EXERCISE OBJECTIVE> Copy out the entries below exactly as they stand, but only from the line containing "s.pending := by unfold State.modNvm; split <;> rfl" through the line containing "s.errs := by unfold State.modNvm; split <;> rfl".

RECORDS below:

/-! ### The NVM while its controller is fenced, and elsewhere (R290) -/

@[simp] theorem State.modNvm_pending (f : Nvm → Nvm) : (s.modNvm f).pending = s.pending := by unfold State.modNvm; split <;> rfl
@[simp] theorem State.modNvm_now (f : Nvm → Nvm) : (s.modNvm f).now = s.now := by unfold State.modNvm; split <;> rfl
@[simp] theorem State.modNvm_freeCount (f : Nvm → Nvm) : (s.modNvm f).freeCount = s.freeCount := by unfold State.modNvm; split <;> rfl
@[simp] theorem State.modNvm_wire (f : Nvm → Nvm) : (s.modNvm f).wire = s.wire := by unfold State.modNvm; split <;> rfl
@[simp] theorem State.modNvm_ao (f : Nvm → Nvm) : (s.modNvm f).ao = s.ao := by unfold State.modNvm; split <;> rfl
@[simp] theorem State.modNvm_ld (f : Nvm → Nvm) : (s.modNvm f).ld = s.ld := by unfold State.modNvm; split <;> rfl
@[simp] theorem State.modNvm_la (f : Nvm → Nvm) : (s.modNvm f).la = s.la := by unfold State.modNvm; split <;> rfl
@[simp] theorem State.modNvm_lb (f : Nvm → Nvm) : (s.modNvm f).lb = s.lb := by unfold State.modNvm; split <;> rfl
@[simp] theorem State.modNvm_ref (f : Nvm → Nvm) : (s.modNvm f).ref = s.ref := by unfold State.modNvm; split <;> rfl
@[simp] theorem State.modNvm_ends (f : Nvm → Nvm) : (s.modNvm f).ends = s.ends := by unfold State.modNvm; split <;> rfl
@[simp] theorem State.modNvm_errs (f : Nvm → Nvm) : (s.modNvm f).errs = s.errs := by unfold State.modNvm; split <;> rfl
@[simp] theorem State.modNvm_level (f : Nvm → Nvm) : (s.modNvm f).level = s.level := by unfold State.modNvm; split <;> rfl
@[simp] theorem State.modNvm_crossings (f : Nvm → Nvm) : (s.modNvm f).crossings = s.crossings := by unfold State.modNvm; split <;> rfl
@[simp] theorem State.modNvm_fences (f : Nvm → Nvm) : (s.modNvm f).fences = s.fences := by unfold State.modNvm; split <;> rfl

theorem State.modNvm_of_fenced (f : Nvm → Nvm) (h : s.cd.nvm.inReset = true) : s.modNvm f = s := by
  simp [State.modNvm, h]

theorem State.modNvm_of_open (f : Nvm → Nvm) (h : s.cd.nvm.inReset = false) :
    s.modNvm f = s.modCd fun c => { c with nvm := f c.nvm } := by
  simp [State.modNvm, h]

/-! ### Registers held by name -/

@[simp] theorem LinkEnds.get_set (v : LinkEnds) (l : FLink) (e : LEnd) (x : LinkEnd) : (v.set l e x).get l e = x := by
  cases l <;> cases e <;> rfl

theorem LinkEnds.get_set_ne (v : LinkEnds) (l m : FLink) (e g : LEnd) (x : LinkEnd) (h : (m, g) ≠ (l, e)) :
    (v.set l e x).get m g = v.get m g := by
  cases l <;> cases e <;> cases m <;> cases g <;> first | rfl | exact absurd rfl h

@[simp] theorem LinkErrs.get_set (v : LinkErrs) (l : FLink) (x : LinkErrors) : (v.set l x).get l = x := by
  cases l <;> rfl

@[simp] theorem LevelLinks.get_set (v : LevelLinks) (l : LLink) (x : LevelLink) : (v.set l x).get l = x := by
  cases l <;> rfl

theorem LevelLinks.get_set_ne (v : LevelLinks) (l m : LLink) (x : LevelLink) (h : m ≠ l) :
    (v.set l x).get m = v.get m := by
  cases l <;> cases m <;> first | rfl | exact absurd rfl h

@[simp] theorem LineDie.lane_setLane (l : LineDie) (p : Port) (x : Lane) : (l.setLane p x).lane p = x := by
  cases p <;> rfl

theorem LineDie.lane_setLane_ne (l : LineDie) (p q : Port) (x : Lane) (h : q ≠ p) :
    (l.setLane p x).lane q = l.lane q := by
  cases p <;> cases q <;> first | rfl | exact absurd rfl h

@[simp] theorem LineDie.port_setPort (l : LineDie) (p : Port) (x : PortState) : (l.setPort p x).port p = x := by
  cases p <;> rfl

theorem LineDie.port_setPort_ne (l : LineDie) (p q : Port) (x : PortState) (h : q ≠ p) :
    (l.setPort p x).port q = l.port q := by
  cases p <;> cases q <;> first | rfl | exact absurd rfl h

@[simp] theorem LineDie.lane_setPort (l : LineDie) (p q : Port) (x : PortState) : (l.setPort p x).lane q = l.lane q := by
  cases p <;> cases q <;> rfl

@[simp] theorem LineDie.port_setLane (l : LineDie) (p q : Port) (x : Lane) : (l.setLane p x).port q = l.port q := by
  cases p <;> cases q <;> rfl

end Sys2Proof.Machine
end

End of RECORDS.

RESPONSE BOX>
@[simp] theorem State.modNvm_pending (f : Nvm → Nvm) : (s.modNvm f).pending = s.pending := by unfold State.modNvm; split <;> rfl
@[simp] theorem State.modNvm_now (f : Nvm → Nvm) : (s.modNvm f).now = s.now := by unfold State.modNvm; split <;> rfl
@[simp] theorem State.modNvm_freeCount (f : Nvm → Nvm) : (s.modNvm f).freeCount = s.freeCount := by unfold State.modNvm; split <;> rfl
@[simp] theorem State.modNvm_wire (f : Nvm → Nvm) : (s.modNvm f).wire = s.wire := by unfold State.modNvm; split <;> rfl
@[simp] theorem State.modNvm_ao (f : Nvm → Nvm) : (s.modNvm f).ao = s.ao := by unfold State.modNvm; split <;> rfl
@[simp] theorem State.modNvm_ld (f : Nvm → Nvm) : (s.modNvm f).ld = s.ld := by unfold State.modNvm; split <;> rfl
@[simp] theorem State.modNvm_la (f : Nvm → Nvm) : (s.modNvm f).la = s.la := by unfold State.modNvm; split <;> rfl
@[simp] theorem State.modNvm_lb (f : Nvm → Nvm) : (s.modNvm f).lb = s.lb := by unfold State.modNvm; split <;> rfl
@[simp] theorem State.modNvm_ref (f : Nvm → Nvm) : (s.modNvm f).ref = s.ref := by unfold State.modNvm; split <;> rfl
@[simp] theorem State.modNvm_ends (f : Nvm → Nvm) : (s.modNvm f).ends = s.ends := by unfold State.modNvm; split <;> rfl
@[simp] theorem State.modNvm_errs (f : Nvm → Nvm) : (s.modNvm f).errs = s.errs := by unfold State.modNvm; split <;> rfl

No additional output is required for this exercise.